■ Problem details: In the listing below, find the line holding "theorem test_wf_send : Instr.wellFormed" and the line holding "(.samples [⟨1, 0, -1, 256⟩, ⟨0, 0, 0, 0⟩])". Write out those two lines and all lines between, exactly, and nothing more.

■ Exercise material:
· · · · · · ·

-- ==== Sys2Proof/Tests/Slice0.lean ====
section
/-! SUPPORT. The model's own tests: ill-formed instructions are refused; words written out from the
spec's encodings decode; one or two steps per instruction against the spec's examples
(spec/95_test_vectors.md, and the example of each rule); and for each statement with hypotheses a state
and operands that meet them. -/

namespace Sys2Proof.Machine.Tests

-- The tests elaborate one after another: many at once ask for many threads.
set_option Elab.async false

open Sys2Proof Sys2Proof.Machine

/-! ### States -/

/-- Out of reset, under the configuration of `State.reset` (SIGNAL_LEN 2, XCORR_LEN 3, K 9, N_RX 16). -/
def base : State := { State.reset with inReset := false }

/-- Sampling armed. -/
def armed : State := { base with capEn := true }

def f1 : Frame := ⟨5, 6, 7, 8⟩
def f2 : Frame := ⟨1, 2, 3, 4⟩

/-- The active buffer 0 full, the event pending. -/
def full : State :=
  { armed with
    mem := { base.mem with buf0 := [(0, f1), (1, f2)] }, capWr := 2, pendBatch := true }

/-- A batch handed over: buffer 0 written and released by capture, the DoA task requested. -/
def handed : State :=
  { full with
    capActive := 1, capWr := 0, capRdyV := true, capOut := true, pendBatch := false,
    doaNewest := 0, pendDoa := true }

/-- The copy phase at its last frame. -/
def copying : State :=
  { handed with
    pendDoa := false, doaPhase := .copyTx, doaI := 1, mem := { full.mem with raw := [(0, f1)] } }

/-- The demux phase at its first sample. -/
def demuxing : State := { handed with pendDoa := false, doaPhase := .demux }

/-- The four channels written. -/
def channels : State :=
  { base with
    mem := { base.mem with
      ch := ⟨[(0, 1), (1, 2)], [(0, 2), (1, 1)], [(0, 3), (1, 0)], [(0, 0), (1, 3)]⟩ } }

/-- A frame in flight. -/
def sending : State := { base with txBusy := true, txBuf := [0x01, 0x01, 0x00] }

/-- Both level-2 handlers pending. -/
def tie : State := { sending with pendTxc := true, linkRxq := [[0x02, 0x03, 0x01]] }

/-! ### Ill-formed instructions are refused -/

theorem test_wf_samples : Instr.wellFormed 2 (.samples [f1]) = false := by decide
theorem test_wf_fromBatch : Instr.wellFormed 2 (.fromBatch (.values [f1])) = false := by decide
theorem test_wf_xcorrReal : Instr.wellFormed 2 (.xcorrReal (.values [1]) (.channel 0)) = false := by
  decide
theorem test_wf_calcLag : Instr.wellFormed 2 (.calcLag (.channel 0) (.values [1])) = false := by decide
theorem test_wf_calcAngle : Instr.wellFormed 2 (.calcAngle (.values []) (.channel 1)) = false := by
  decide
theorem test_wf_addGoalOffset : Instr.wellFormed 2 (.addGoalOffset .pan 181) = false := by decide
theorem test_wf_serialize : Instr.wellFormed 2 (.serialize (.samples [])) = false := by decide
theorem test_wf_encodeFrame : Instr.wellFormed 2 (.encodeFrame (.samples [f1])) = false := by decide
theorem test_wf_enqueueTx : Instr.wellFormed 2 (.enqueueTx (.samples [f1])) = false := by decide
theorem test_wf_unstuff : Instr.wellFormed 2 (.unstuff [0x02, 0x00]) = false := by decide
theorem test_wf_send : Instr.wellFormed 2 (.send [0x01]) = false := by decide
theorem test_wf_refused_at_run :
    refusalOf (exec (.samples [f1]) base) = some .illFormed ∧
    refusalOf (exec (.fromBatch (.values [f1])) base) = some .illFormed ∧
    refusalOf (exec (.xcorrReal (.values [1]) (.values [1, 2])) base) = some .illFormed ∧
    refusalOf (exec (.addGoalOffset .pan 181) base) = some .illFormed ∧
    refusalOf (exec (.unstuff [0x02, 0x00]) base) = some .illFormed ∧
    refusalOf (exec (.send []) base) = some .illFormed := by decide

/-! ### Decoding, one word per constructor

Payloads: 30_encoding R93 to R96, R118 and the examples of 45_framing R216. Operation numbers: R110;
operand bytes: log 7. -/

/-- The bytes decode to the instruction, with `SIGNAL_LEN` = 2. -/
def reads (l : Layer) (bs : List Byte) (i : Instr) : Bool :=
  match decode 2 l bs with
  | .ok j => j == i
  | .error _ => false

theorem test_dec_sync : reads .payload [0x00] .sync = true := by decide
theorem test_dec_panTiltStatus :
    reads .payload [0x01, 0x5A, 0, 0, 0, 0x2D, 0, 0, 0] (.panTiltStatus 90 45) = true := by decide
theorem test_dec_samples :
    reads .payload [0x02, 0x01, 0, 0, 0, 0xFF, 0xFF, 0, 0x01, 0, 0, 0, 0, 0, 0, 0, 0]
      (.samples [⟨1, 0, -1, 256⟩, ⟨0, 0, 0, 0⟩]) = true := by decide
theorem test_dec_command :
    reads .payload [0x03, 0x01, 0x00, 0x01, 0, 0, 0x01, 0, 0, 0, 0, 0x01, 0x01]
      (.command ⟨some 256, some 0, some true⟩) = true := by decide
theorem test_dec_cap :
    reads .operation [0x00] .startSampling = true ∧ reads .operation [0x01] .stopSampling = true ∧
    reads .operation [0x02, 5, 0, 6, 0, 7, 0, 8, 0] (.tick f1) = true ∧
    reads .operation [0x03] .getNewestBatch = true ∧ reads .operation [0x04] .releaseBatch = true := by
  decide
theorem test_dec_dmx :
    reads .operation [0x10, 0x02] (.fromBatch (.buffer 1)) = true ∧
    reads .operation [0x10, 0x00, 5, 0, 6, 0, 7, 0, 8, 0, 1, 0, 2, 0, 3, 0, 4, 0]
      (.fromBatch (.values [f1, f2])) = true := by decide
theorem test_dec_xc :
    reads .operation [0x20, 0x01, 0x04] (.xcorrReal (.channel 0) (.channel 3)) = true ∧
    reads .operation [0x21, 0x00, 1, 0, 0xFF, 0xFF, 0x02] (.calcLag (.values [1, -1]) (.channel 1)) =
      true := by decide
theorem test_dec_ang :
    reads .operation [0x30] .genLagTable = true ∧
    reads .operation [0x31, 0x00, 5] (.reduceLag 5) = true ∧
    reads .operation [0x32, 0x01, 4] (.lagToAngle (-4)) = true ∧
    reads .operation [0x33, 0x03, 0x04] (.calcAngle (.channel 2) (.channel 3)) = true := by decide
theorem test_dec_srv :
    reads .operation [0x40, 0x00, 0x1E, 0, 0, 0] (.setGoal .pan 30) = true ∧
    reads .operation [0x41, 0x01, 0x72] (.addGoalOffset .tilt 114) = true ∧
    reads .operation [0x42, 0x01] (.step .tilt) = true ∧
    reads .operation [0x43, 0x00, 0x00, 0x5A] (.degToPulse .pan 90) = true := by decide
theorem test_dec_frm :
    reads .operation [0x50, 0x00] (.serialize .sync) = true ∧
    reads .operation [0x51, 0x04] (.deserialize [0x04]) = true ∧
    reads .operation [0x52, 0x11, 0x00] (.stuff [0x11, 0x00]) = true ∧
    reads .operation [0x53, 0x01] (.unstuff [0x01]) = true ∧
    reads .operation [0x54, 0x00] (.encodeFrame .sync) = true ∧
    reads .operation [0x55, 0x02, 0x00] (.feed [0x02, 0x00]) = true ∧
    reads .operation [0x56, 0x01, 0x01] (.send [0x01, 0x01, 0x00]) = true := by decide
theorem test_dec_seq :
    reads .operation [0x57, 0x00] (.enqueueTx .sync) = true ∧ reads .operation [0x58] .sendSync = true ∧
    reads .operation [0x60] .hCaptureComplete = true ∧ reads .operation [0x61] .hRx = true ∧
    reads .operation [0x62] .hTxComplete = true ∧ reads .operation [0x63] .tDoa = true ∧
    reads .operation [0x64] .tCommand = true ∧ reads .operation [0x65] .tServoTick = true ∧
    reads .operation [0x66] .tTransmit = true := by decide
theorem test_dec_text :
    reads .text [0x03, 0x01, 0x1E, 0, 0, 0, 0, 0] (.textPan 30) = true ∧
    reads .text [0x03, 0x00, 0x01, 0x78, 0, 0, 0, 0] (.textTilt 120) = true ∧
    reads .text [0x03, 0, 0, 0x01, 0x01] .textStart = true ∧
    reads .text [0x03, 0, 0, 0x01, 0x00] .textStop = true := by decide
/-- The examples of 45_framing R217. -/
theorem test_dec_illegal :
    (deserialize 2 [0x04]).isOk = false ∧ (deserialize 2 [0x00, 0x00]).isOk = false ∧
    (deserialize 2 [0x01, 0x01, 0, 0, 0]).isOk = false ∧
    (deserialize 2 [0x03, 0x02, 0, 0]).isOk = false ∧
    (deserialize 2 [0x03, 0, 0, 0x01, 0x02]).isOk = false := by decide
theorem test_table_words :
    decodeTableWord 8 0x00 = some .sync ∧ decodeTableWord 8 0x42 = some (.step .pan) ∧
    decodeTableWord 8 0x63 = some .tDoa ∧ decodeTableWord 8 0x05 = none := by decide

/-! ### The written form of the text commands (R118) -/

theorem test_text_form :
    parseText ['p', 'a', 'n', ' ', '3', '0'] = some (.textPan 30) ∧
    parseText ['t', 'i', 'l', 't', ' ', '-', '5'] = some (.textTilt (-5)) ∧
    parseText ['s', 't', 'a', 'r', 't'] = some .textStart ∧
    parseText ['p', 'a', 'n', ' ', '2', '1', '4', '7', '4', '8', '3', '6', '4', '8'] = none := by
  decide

· · · · · · ·

■ Written solution:
theorem test_wf_send : Instr.wellFormed 2 (.send [0x01]) = false := by decide
theorem test_wf_refused_at_run :
    refusalOf (exec (.samples [f1]) base) = some .illFormed ∧
    refusalOf (exec (.fromBatch (.values [f1])) base) = some .illFormed ∧
    refusalOf (exec (.xcorrReal (.values [1]) (.values [1, 2])) base) = some .illFormed ∧
    refusalOf (exec (.addGoalOffset .pan 181) base) = some .illFormed ∧
    refusalOf (exec (.unstuff [0x02, 0x00]) base) = some .illFormed ∧
    refusalOf (exec (.send []) base) = some .illFormed := by decide

/-! ### Decoding, one word per constructor

Payloads: 30_encoding R93 to R96, R118 and the examples of 45_framing R216. Operation numbers: R110;
operand bytes: log 7. -/

/-- The bytes decode to the instruction, with `SIGNAL_LEN` = 2. -/
def reads (l : Layer) (bs : List Byte) (i : Instr) : Bool :=
  match decode 2 l bs with
  | .ok j => j == i
  | .error _ => false

theorem test_dec_sync : reads .payload [0x00] .sync = true := by decide
theorem test_dec_panTiltStatus :
    reads .payload [0x01, 0x5A, 0, 0, 0, 0x2D, 0, 0, 0] (.panTiltStatus 90 45) = true := by decide
theorem test_dec_samples :
    reads .payload [0x02, 0x01, 0, 0, 0, 0xFF, 0xFF, 0, 0x01, 0, 0, 0, 0, 0, 0, 0, 0]
      (.samples [⟨1, 0, -1, 256⟩, ⟨0, 0, 0, 0⟩]) = true := by decide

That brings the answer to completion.